#### WHAT IS REQUIRED:
Reproduce the data that follows in its entirety, character for character.

Saved entries
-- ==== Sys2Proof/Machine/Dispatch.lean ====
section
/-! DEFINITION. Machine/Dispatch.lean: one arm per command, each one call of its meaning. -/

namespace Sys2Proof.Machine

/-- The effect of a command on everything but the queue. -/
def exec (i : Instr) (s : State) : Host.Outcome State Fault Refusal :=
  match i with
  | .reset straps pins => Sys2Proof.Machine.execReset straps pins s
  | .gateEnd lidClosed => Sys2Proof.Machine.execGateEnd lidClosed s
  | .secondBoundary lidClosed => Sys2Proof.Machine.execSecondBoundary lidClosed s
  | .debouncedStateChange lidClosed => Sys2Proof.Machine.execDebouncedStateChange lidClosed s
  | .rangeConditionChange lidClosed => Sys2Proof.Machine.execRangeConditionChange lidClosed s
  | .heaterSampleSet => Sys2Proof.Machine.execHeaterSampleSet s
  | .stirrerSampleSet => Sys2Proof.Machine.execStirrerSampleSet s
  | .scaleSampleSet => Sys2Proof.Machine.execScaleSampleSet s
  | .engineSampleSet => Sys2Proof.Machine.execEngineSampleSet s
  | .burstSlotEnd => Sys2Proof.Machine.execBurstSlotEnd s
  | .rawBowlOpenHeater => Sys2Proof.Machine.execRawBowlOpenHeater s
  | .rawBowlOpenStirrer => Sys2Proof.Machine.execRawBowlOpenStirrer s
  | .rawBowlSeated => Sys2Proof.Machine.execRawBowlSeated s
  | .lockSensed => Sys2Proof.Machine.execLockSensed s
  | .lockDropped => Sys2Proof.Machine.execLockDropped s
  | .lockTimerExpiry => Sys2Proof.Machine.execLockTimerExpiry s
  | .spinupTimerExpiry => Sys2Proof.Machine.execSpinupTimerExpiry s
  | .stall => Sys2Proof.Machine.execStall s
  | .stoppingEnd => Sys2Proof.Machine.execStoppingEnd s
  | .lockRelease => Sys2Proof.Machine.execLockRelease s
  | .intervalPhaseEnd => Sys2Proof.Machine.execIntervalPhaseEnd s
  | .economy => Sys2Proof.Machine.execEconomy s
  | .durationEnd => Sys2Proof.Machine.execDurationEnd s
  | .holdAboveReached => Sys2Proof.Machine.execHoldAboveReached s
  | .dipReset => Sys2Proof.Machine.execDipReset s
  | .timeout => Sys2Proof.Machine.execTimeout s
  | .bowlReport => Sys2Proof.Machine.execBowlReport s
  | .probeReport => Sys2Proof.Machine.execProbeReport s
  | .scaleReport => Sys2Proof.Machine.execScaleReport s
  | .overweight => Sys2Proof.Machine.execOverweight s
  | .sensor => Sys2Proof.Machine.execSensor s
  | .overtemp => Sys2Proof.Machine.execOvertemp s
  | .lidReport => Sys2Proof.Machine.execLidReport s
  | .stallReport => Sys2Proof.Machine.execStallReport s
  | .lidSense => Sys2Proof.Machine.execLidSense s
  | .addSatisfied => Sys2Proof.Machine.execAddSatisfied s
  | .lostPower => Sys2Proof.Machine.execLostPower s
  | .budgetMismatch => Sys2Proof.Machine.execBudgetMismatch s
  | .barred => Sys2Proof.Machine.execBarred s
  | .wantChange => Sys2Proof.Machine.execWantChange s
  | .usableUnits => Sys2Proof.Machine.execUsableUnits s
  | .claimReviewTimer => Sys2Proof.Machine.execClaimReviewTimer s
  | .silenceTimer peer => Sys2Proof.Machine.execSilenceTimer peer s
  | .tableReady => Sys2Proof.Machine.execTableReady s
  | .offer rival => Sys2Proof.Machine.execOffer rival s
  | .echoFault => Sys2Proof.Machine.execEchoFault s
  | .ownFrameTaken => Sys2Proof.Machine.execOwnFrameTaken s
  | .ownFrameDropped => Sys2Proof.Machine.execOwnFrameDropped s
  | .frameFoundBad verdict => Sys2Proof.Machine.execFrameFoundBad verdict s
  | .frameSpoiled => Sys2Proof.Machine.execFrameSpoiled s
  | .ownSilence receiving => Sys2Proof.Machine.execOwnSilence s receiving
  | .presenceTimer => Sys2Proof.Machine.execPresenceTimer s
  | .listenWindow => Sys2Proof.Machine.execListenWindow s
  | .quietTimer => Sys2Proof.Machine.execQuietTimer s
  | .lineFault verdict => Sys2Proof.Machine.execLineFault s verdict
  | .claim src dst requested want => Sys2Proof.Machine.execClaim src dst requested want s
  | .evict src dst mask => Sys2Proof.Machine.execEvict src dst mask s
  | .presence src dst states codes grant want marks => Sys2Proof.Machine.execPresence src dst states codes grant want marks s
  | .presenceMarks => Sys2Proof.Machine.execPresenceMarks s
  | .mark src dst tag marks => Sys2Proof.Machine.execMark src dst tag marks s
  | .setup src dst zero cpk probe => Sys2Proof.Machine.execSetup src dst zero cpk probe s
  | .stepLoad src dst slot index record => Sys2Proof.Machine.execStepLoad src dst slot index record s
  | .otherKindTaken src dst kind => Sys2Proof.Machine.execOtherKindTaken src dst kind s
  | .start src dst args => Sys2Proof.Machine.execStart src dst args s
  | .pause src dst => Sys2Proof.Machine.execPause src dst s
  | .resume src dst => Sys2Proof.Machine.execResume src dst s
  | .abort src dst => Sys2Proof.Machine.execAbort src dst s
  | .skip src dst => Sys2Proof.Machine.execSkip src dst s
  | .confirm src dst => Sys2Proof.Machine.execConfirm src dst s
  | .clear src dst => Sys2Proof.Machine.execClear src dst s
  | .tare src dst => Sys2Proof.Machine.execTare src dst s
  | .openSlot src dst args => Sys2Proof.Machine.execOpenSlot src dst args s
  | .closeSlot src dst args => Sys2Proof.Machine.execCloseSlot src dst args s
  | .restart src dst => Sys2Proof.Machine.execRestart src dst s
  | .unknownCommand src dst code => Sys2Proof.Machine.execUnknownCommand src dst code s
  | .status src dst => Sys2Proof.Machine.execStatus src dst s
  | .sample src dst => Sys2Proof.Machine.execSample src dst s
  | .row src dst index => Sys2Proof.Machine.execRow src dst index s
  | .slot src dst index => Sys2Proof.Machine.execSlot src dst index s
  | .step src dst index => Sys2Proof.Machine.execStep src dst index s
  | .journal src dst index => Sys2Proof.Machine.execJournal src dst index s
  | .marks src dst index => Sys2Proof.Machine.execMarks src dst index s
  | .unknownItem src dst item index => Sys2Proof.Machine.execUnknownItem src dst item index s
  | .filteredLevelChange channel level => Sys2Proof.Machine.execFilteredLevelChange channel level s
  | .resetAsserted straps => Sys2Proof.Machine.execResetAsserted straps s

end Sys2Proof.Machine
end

#### WRITTEN ANSWER:
-- ==== Sys2Proof/Machine/Dispatch.lean ====
section
/-! DEFINITION. Machine/Dispatch.lean: one arm per command, each one call of its meaning. -/

namespace Sys2Proof.Machine

/-- The effect of a command on everything but the queue. -/
def exec (i : Instr) (s : State) : Host.Outcome State Fault Refusal :=
  match i with
  | .reset straps pins => Sys2Proof.Machine.execReset straps pins s
  | .gateEnd lidClosed => Sys2Proof.Machine.execGateEnd lidClosed s
  | .secondBoundary lidClosed => Sys2Proof.Machine.execSecondBoundary lidClosed s
  | .debouncedStateChange lidClosed => Sys2Proof.Machine.execDebouncedStateChange lidClosed s
  | .rangeConditionChange lidClosed => Sys2Proof.Machine.execRangeConditionChange lidClosed s
  | .heaterSampleSet => Sys2Proof.Machine.execHeaterSampleSet s
  | .stirrerSampleSet => Sys2Proof.Machine.execStirrerSampleSet s
  | .scaleSampleSet => Sys2Proof.Machine.execScaleSampleSet s
  | .engineSampleSet => Sys2Proof.Machine.execEngineSampleSet s
  | .burstSlotEnd => Sys2Proof.Machine.execBurstSlotEnd s
  | .rawBowlOpenHeater => Sys2Proof.Machine.execRawBowlOpenHeater s
  | .rawBowlOpenStirrer => Sys2Proof.Machine.execRawBowlOpenStirrer s
  | .rawBowlSeated => Sys2Proof.Machine.execRawBowlSeated s
  | .lockSensed => Sys2Proof.Machine.execLockSensed s
  | .lockDropped => Sys2Proof.Machine.execLockDropped s
  | .lockTimerExpiry => Sys2Proof.Machine.execLockTimerExpiry s
  | .spinupTimerExpiry => Sys2Proof.Machine.execSpinupTimerExpiry s
  | .stall => Sys2Proof.Machine.execStall s
  | .stoppingEnd => Sys2Proof.Machine.execStoppingEnd s
  | .lockRelease => Sys2Proof.Machine.execLockRelease s
  | .intervalPhaseEnd => Sys2Proof.Machine.execIntervalPhaseEnd s
  | .economy => Sys2Proof.Machine.execEconomy s
  | .durationEnd => Sys2Proof.Machine.execDurationEnd s
  | .holdAboveReached => Sys2Proof.Machine.execHoldAboveReached s
  | .dipReset => Sys2Proof.Machine.execDipReset s
  | .timeout => Sys2Proof.Machine.execTimeout s
  | .bowlReport => Sys2Proof.Machine.execBowlReport s
  | .probeReport => Sys2Proof.Machine.execProbeReport s
  | .scaleReport => Sys2Proof.Machine.execScaleReport s
  | .overweight => Sys2Proof.Machine.execOverweight s
  | .sensor => Sys2Proof.Machine.execSensor s
  | .overtemp => Sys2Proof.Machine.execOvertemp s
  | .lidReport => Sys2Proof.Machine.execLidReport s
  | .stallReport => Sys2Proof.Machine.execStallReport s
  | .lidSense => Sys2Proof.Machine.execLidSense s
  | .addSatisfied => Sys2Proof.Machine.execAddSatisfied s
  | .lostPower => Sys2Proof.Machine.execLostPower s
  | .budgetMismatch => Sys2Proof.Machine.execBudgetMismatch s
  | .barred => Sys2Proof.Machine.execBarred s
  | .wantChange => Sys2Proof.Machine.execWantChange s
  | .usableUnits => Sys2Proof.Machine.execUsableUnits s
  | .claimReviewTimer => Sys2Proof.Machine.execClaimReviewTimer s
  | .silenceTimer peer => Sys2Proof.Machine.execSilenceTimer peer s
  | .tableReady => Sys2Proof.Machine.execTableReady s
  | .offer rival => Sys2Proof.Machine.execOffer rival s
  | .echoFault => Sys2Proof.Machine.execEchoFault s
  | .ownFrameTaken => Sys2Proof.Machine.execOwnFrameTaken s
  | .ownFrameDropped => Sys2Proof.Machine.execOwnFrameDropped s
  | .frameFoundBad verdict => Sys2Proof.Machine.execFrameFoundBad verdict s
  | .frameSpoiled => Sys2Proof.Machine.execFrameSpoiled s
  | .ownSilence receiving => Sys2Proof.Machine.execOwnSilence s receiving
  | .presenceTimer => Sys2Proof.Machine.execPresenceTimer s
  | .listenWindow => Sys2Proof.Machine.execListenWindow s
  | .quietTimer => Sys2Proof.Machine.execQuietTimer s
  | .lineFault verdict => Sys2Proof.Machine.execLineFault s verdict
  | .claim src dst requested want => Sys2Proof.Machine.execClaim src dst requested want s
  | .evict src dst mask => Sys2Proof.Machine.execEvict src dst mask s
  | .presence src dst states codes grant want marks => Sys2Proof.Machine.execPresence src dst states codes grant want marks s
  | .presenceMarks => Sys2Proof.Machine.execPresenceMarks s
  | .mark src dst tag marks => Sys2Proof.Machine.execMark src dst tag marks s
  | .setup src dst zero cpk probe => Sys2Proof.Machine.execSetup src dst zero cpk probe s
  | .stepLoad src dst slot index record => Sys2Proof.Machine.execStepLoad src dst slot index record s
  | .otherKindTaken src dst kind => Sys2Proof.Machine.execOtherKindTaken src dst kind s
  | .start src dst args => Sys2Proof.Machine.execStart src dst args s
  | .pause src dst => Sys2Proof.Machine.execPause src dst s
  | .resume src dst => Sys2Proof.Machine.execResume src dst s
  | .abort src dst => Sys2Proof.Machine.execAbort src dst s
  | .skip src dst => Sys2Proof.Machine.execSkip src dst s
  | .confirm src dst => Sys2Proof.Machine.execConfirm src dst s
  | .clear src dst => Sys2Proof.Machine.execClear src dst s
  | .tare src dst => Sys2Proof.Machine.execTare src dst s
  | .openSlot src dst args => Sys2Proof.Machine.execOpenSlot src dst args s
  | .closeSlot src dst args => Sys2Proof.Machine.execCloseSlot src dst args s
  | .restart src dst => Sys2Proof.Machine.execRestart src dst s
  | .unknownCommand src dst code => Sys2Proof.Machine.execUnknownCommand src dst code s
  | .status src dst => Sys2Proof.Machine.execStatus src dst s
  | .sample src dst => Sys2Proof.Machine.execSample src dst s
  | .row src dst index => Sys2Proof.Machine.execRow src dst index s
  | .slot src dst index => Sys2Proof.Machine.execSlot src dst index s
  | .step src dst index => Sys2Proof.Machine.execStep src dst index s
  | .journal src dst index => Sys2Proof.Machine.execJournal src dst index s
  | .marks src dst index => Sys2Proof.Machine.execMarks src dst index s
  | .unknownItem src dst item index => Sys2Proof.Machine.execUnknownItem src dst item index s
  | .filteredLevelChange channel level => Sys2Proof.Machine.execFilteredLevelChange channel level s
  | .resetAsserted straps => Sys2Proof.Machine.execResetAsserted straps s

end Sys2Proof.Machine
end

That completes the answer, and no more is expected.